When charged particles collide with a bubble wall,
they could emit electromanetic radiation.
In this paper we study the effect of energy
being carried away by the radiation
on the pressure acting on the bubble wall.
When  particles enter a true vacuum bubble through a wall (say,
the electroweak bubble),  they could acquire a mass and are
decelerated.

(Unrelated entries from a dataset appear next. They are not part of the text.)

@[simp] theorem State.modLane_roster (s : State) (l : Lane) (f : LaneState → LaneState) : (s.modLane l f).roster = s.roster := rfl
@[simp] theorem State.modLane_accounts (s : State) (l : Lane) (f : LaneState → LaneState) : (s.modLane l f).accounts = s.accounts := rfl
@[simp] theorem State.modLane_nextSerial (s : State) (l : Lane) (f : LaneState → LaneState) : (s.modLane l f).nextSerial = s.nextSerial := rfl
@[simp] theorem State.modLane_cabins (s : State) (l : Lane) (f : LaneState → LaneState) : (s.modLane l f).cabins = s.cabins := rfl
@[simp] theorem State.modLane_unlocks (s : State) (l : Lane) (f : LaneState → LaneState) : (s.modLane l f).unlocks = s.unlocks := rfl
@[simp] theorem State.modLane_nextToken (s : State) (l : Lane) (f : LaneState → LaneState) : (s.modLane l f).nextToken = s.nextToken := rfl
@[simp] theorem State.modLane_log (s : State) (l : Lane) (f : LaneState → LaneState) : (s.modLane l f).log = s.log := rfl
@[simp] theorem State.modLane_nextSeq (s : State) (l : Lane) (f : LaneState → LaneState) : (s.modLane l f).nextSeq = s.nextSeq := rfl
@[simp] theorem State.modLane_holds (s : State) (l : Lane) (f : LaneState → LaneState) : (s.modLane l f).holds = s.holds := rfl
@[simp] theorem State.modLane_closures (s : State) (l : Lane) (f : LaneState → LaneState) : (s.modLane l f).closures = s.closures := rfl
@[simp] theorem State.modLane_counters (s : State) (l : Lane) (f : LaneState → LaneState) : (s.modLane l f).counters = s.counters := rfl
@[simp] theorem State.modLane_call (s : State) (l : Lane) (f : LaneState → LaneState) : (s.modLane l f).call = s.call := rfl
@[simp] theorem State.modLane_missing (s : State) (l : Lane) (f : LaneState → LaneState) : (s.modLane l f).missing = s.missing := rfl
@[simp] theorem State.modLane_shipTime (s : State) (l : Lane) (f : LaneState → LaneState) : (s.modLane l f).shipTime = s.shipTime := rfl
@[simp] theorem State.modLane_shipDay (s : State) (l : Lane) (f : LaneState → LaneState) : (s.modLane l f).shipDay = s.shipDay := rfl
@[simp] theorem State.modLane_nextRollover (s : State) (l : Lane) (f : LaneState → LaneState) : (s.modLane l f).nextRollover = s.nextRollover := rfl
@[simp] theorem State.modLane_options (s : State) (l : Lane) (f : LaneState → LaneState) : (s.modLane l f).options = s.options := rfl
@[simp] theorem State.modLane_tariff (s : State) (l : Lane) (f : LaneState → LaneState) : (s.modLane l f).tariff = s.tariff := rfl
@[simp] theorem State.modLane_pendingTariff (s : State) (l : Lane) (f : LaneState → LaneState) : (s.modLane l f).pendingTariff = s.pendingTariff := rfl
@[simp] theorem State.modLane_marker (s : State) (l : Lane) (f : LaneState → LaneState) : (s.modLane l f).marker = s.marker := rfl
@[simp] theorem State.modLane_ports (s : State) (l : Lane) (f : LaneState → LaneState) : (s.modLane l f).ports = s.ports := rfl
@[simp] theorem State.modLane_clock (s : State) (l : Lane) (f : LaneState → LaneState) : (s.modLane l f).clock = s.clock := rfl
@[simp] theorem State.modLane_lastTick (s : State) (l : Lane) (f : LaneState → LaneState) : (s.modLane l f).lastTick = s.lastTick := rfl
@[simp] theorem State.modLane_tickSeen (s : State) (l : Lane) (f : LaneState → LaneState) : (s.modLane l f).tickSeen = s.tickSeen := rfl
@[simp] theorem State.modLane_timer (s : State) (l : Lane) (f : LaneState → LaneState) : (s.modLane l f).timer = s.timer := rfl
@[simp] theorem State.modLane_store (s : State) (l : Lane) (f : LaneState → LaneState) : (s.modLane l f).store = s.store := rfl
@[simp] theorem State.modLane_loaded (s : State) (l : Lane) (f : LaneState → LaneState) : (s.modLane l f).loaded = s.loaded := rfl
@[simp] theorem State.modLane_image (s : State) (l : Lane) (f : LaneState → LaneState) : (s.modLane l f).image = s.image := rfl
@[simp] theorem State.modLane_pending (s : State) (l : Lane) (f : LaneState → LaneState) : (s.modLane l f).pending = s.pending := rfl

@[simp] theorem State.closeWindow_roster (s : State) (p : Port) : (s.closeWindow p).roster = s.roster := rfl
@[simp] theorem State.closeWindow_accounts (s : State) (p : Port) : (s.closeWindow p).accounts = s.accounts := rfl
@[simp] theorem State.closeWindow_nextSerial (s : State) (p : Port) : (s.closeWindow p).nextSerial = s.nextSerial := rfl
@[simp] theorem State.closeWindow_cabins (s : State) (p : Port) : (s.closeWindow p).cabins = s.cabins := rfl
@[simp] theorem State.closeWindow_unlocks (s : State) (p : Port) : (s.closeWindow p).unlocks = s.unlocks := rfl
@[simp] theorem State.closeWindow_nextToken (s : State) (p : Port) : (s.closeWindow p).nextToken = s.nextToken := rfl
@[simp] theorem State.closeWindow_log (s : State) (p : Port) : (s.closeWindow p).log = s.log := rfl
@[simp] theorem State.closeWindow_nextSeq (s : State) (p : Port) : (s.closeWindow p).nextSeq = s.nextSeq := rfl
@[simp] theorem State.closeWindow_holds (s : State) (p : Port) : (s.closeWindow p).holds = s.holds := rfl
@[simp] theorem State.closeWindow_closures (s : State) (p : Port) : (s.closeWindow p).closures = s.closures := rfl
@[simp] theorem State.closeWindow_counters (s : State) (p : Port) : (s.closeWindow p).counters = s.counters := rfl
@[simp] theorem State.closeWindow_call (s : State) (p : Port) : (s.closeWindow p).call = s.call := rfl
@[simp] theorem State.closeWindow_missing (s : State) (p : Port) : (s.closeWindow p).missing = s.missing := rfl
@[simp] theorem State.closeWindow_shipTime (s : State) (p : Port) : (s.closeWindow p).shipTime = s.shipTime := rfl
@[simp] theorem State.closeWindow_shipDay (s : State) (p : Port) : (s.closeWindow p).shipDay = s.shipDay := rfl
@[simp] theorem State.closeWindow_nextRollover (s : State) (p : Port) : (s.closeWindow p).nextRollover = s.nextRollover := rfl
@[simp] theorem State.closeWindow_options (s : State) (p : Port) : (s.closeWindow p).options = s.options := rfl
@[simp] theorem State.closeWindow_tariff (s : State) (p : Port) : (s.closeWindow p).tariff = s.tariff := rfl
@[simp] theorem State.closeWindow_pendingTariff (s : State) (p : Port) : (s.closeWindow p).pendingTariff = s.pendingTariff := rfl
@[simp] theorem State.closeWindow_marker (s : State) (p : Port) : (s.closeWindow p).marker = s.marker := rfl
@[simp] theorem State.closeWindow_lanes (s : State) (p : Port) : (s.closeWindow p).lanes = s.lanes := rfl
@[simp] theorem State.closeWindow_clock (s : State) (p : Port) : (s.closeWindow p).clock = s.clock := rfl
@[simp] theorem State.closeWindow_lastTick (s : State) (p : Port) : (s.closeWindow p).lastTick = s.lastTick := rfl
@[simp] theorem State.closeWindow_tickSeen (s : State) (p : Port) : (s.closeWindow p).tickSeen = s.tickSeen := rfl
@[simp] theorem State.closeWindow_timer (s : State) (p : Port) : (s.closeWindow p).timer = s.timer := rfl
@[simp] theorem State.closeWindow_store (s : State) (p : Port) : (s.closeWindow p).store = s.store := rfl
@[simp] theorem State.closeWindow_loaded (s : State) (p : Port) : (s.closeWindow p).loaded = s.loaded := rfl
@[simp] theorem State.closeWindow_image (s : State) (p : Port) : (s.closeWindow p).image = s.image := rfl
@[simp] theorem State.closeWindow_pending (s : State) (p : Port) : (s.closeWindow p).pending = s.pending := rfl

@[simp] theorem State.setWindow_roster (s : State) (p : Port) (w : Window) : (s.setWindow p w).roster = s.roster := rfl
@[simp] theorem State.setWindow_accounts (s : State) (p : Port) (w : Window) : (s.setWindow p w).accounts = s.accounts := rfl
@[simp] theorem State.setWindow_nextSerial (s : State) (p : Port) (w : Window) : (s.setWindow p w).nextSerial = s.nextSerial := rfl
@[simp] theorem State.setWindow_cabins (s : State) (p : Port) (w : Window) : (s.setWindow p w).cabins = s.cabins := rfl
@[simp] theorem State.setWindow_unlocks (s : State) (p : Port) (w : Window) : (s.setWindow p w).unlocks = s.unlocks := rfl
@[simp] theorem State.setWindow_nextToken (s : State) (p : Port) (w : Window) : (s.setWindow p w).nextToken = s.nextToken := rfl
@[simp] theorem State.setWindow_log (s : State) (p : Port) (w : Window) : (s.setWindow p w).log = s.log := rfl
@[simp] theorem State.setWindow_nextSeq (s : State) (p : Port) (w : Window) : (s.setWindow p w).nextSeq = s.nextSeq := rfl
@[simp] theorem State.setWindow_holds (s : State) (p : Port) (w : Window) : (s.setWindow p w).holds = s.holds := rfl
@[simp] theorem State.setWindow_closures (s : State) (p : Port) (w : Window) : (s.setWindow p w).closures = s.closures := rfl
@[simp] theorem State.setWindow_counters (s : State) (p : Port) (w : Window) : (s.setWindow p w).counters = s.counters := rfl
@[simp] theorem State.setWindow_call (s : State) (p : Port) (w : Window) : (s.setWindow p w).call = s.call := rfl
@[simp] theorem State.setWindow_missing (s : State) (p : Port) (w : Window) : (s.setWindow p w).missing = s.missing := rfl
@[simp] theorem State.setWindow_shipTime (s : State) (p : Port) (w : Window) : (s.setWindow p w).shipTime = s.shipTime := rfl
@[simp] theorem State.setWindow_shipDay (s : State) (p : Port) (w : Window) : (s.setWindow p w).shipDay = s.shipDay := rfl
@[simp] theorem State.setWindow_nextRollover (s : State) (p : Port) (w : Window) : (s.setWindow p w).nextRollover = s.nextRollover := rfl
@[simp] theorem State.setWindow_options (s : State) (p : Port) (w : Window) : (s.setWindow p w).options = s.options := rfl
@[simp] theorem State.setWindow_tariff (s : State) (p : Port) (w : Window) : (s.setWindow p w).tariff = s.tariff := rfl
@[simp] theorem State.setWindow_pendingTariff (s : State) (p : Port) (w : Window) : (s.setWindow p w).pendingTariff = s.pendingTariff := rfl
@[simp] theorem State.setWindow_marker (s : State) (p : Port) (w : Window) : (s.setWindow p w).marker = s.marker := rfl
@[simp] theorem State.setWindow_lanes (s : State) (p : Port) (w : Window) : (s.setWindow p w).lanes = s.lanes := rfl
@[simp] theorem State.setWindow_clock (s : State) (p : Port) (w : Window) : (s.setWindow p w).clock = s.clock := rfl
@[simp] theorem State.setWindow_lastTick (s : State) (p : Port) (w : Window) : (s.setWindow p w).lastTick = s.lastTick := rfl
@[simp] theorem State.setWindow_tickSeen (s : State) (p : Port) (w : Window) : (s.setWindow p w).tickSeen = s.tickSeen := rfl
@[simp] theorem State.setWindow_timer (s : State) (p : Port) (w : Window) : (s.setWindow p w).timer = s.timer := rfl
@[simp] theorem State.setWindow_store (s : State) (p : Port) (w : Window) : (s.setWindow p w).store = s.store := rfl
@[simp] theorem State.setWindow_loaded (s : State) (p : Port) (w : Window) : (s.setWindow p w).loaded = s.loaded := rfl
@[simp] theorem State.setWindow_image (s : State) (p : Port) (w : Window) : (s.setWindow p w).image = s.image := rfl
@[simp] theorem State.setWindow_pending (s : State) (p : Port) (w : Window) : (s.setWindow p w).pending = s.pending := rfl

@[simp] theorem State.mapWindows_roster (s : State) (f : Window → Window) : (s.mapWindows f).roster = s.roster := rfl
@[simp] theorem State.mapWindows_accounts (s : State) (f : Window → Window) : (s.mapWindows f).accounts = s.accounts := rfl
@[simp] theorem State.mapWindows_nextSerial (s : State) (f : Window → Window) : (s.mapWindows f).nextSerial = s.nextSerial := rfl
@[simp] theorem State.mapWindows_cabins (s : State) (f : Window → Window) : (s.mapWindows f).cabins = s.cabins := rfl
@[simp] theorem State.mapWindows_unlocks (s : State) (f : Window → Window) : (s.mapWindows f).unlocks = s.unlocks := rfl
@[simp] theorem State.mapWindows_nextToken (s : State) (f : Window → Window) : (s.mapWindows f).nextToken = s.nextToken := rfl
@[simp] theorem State.mapWindows_log (s : State) (f : Window → Window) : (s.mapWindows f).log = s.log := rfl
@[simp] theorem State.mapWindows_nextSeq (s : State) (f : Window → Window) : (s.mapWindows f).nextSeq = s.nextSeq := rfl
@[simp] theorem State.mapWindows_holds (s : State) (f : Window → Window) : (s.mapWindows f).holds = s.holds := rfl
@[simp] theorem State.mapWindows_closures (s : State) (f : Window → Window) : (s.mapWindows f).closures = s.closures := rfl
@[simp] theorem State.mapWindows_counters (s : State) (f : Window → Window) : (s.mapWindows f).counters = s.counters := rfl
@[simp] theorem State.mapWindows_call (s : State) (f : Window → Window) : (s.mapWindows f).call = s.call := rfl
@[simp] theorem State.mapWindows_missing (s : State) (f : Window → Window) : (s.mapWindows f).missing = s.missing := rfl
@[simp] theorem State.mapWindows_shipTime (s : State) (f : Window → Window) : (s.mapWindows f).shipTime = s.shipTime := rfl
@[simp] theorem State.mapWindows_shipDay (s : State) (f : Window → Window) : (s.mapWindows f).shipDay = s.shipDay := rfl
@[simp] theorem State.mapWindows_nextRollover (s : State) (f : Window → Window) : (s.mapWindows f).nextRollover = s.nextRollover := rfl
@[simp] theorem State.mapWindows_options (s : State) (f : Window → Window) : (s.mapWindows f).options = s.options := rfl
@[simp] theorem State.mapWindows_tariff (s : State) (f : Window → Window) : (s.mapWindows f).tariff = s.tariff := rfl
@[simp] theorem State.mapWindows_pendingTariff (s : State) (f : Window → Window) : (s.mapWindows f).pendingTariff = s.pendingTariff := rfl
@[simp] theorem State.mapWindows_marker (s : State) (f : Window → Window) : (s.mapWindows f).marker = s.marker := rfl
@[simp] theorem State.mapWindows_lanes (s : State) (f : Window → Window) : (s.mapWindows f).lanes = s.lanes := rfl
@[simp] theorem State.mapWindows_clock (s : State) (f : Window → Window) : (s.mapWindows f).clock = s.clock := rfl
@[simp] theorem State.mapWindows_lastTick (s : State) (f : Window → Window) : (s.mapWindows f).lastTick = s.lastTick := rfl
@[simp] theorem State.mapWindows_tickSeen (s : State) (f : Window → Window) : (s.mapWindows f).tickSeen = s.tickSeen := rfl
@[simp] theorem State.mapWindows_timer (s : State) (f : Window → Window) : (s.mapWindows f).timer = s.timer := rfl
@[simp] theorem State.mapWindows_store (s : State) (f : Window → Window) : (s.mapWindows f).store = s.store := rfl
@[simp] theorem State.mapWindows_loaded (s : State) (f : Window → Window) : (s.mapWindows f).loaded = s.loaded := rfl
@[simp] theorem State.mapWindows_image (s : State) (f : Window → Window) : (s.mapWindows f).image = s.image := rfl
@[simp] theorem State.mapWindows_pending (s : State) (f : Window → Window) : (s.mapWindows f).pending = s.pending := rfl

For example, a fermion $\psi$ may get a mass through the well known
Yukawa term $g\bar\psi\phi\psi=m \bar\psi \psi$, where $\phi$ is a Higgs field.
At this time if the particle is charged electomagnetically,
it can radiate  electromanetic wave due to the deceleration.
Let us calculate the pressure that
scattered particles exert on the bubble wall.
For simplicity we assume a linear profile for
the bubble wall.(See Fig.1.)
and choose a rest frame of the bubble wall.
Then,$m(x)=m_0 x/d$ ($0<x<d$) is the position dependent
 rest mass of the particle at the wall.
We also assume that the mean free path of the collision is much
shorter than the wall width $d$, hence WKB approximation
is good.
The radiation power of an accelerated particle is given by
the relativistic version
of Lamor's formula:
\beq
\frac{dE_{rad}}{dt}=\frac{\alpha}{m^2}\left (\frac{d\vec{k}}{dt} \right)^2,
\label{lamor}
\eeq
where $\alpha=2e^2/3c^3\simeq0.0611$ in natural units $\hbar=c=k=1$
and $\vec{k}=(k_x,k_y,k_z)$ is a 3-momentum of the particle.
Assuming that the wall is planar and parallel to the $y-z$ plane
we can treat the bubble as 1-dimensional one along the $x$-axis.
Energy, momentum and mass of the particle satisfy an usual relation
\beq
E^2\equiv m^2(x)+|\vec{k}|^2(x).
\eeq
Let us denote $k_x$ as $k$ from now on.
Differentiating  the above equation with time  $t$ and using
 $k=E dx/dt$, we get a force
\beq
\frac{dk}{dt}=-\frac{dm^2}{dx}\frac{1}{2E},
\label{dkdt}
\eeq
which is a starting point of the pressure calculation\cite{turok}.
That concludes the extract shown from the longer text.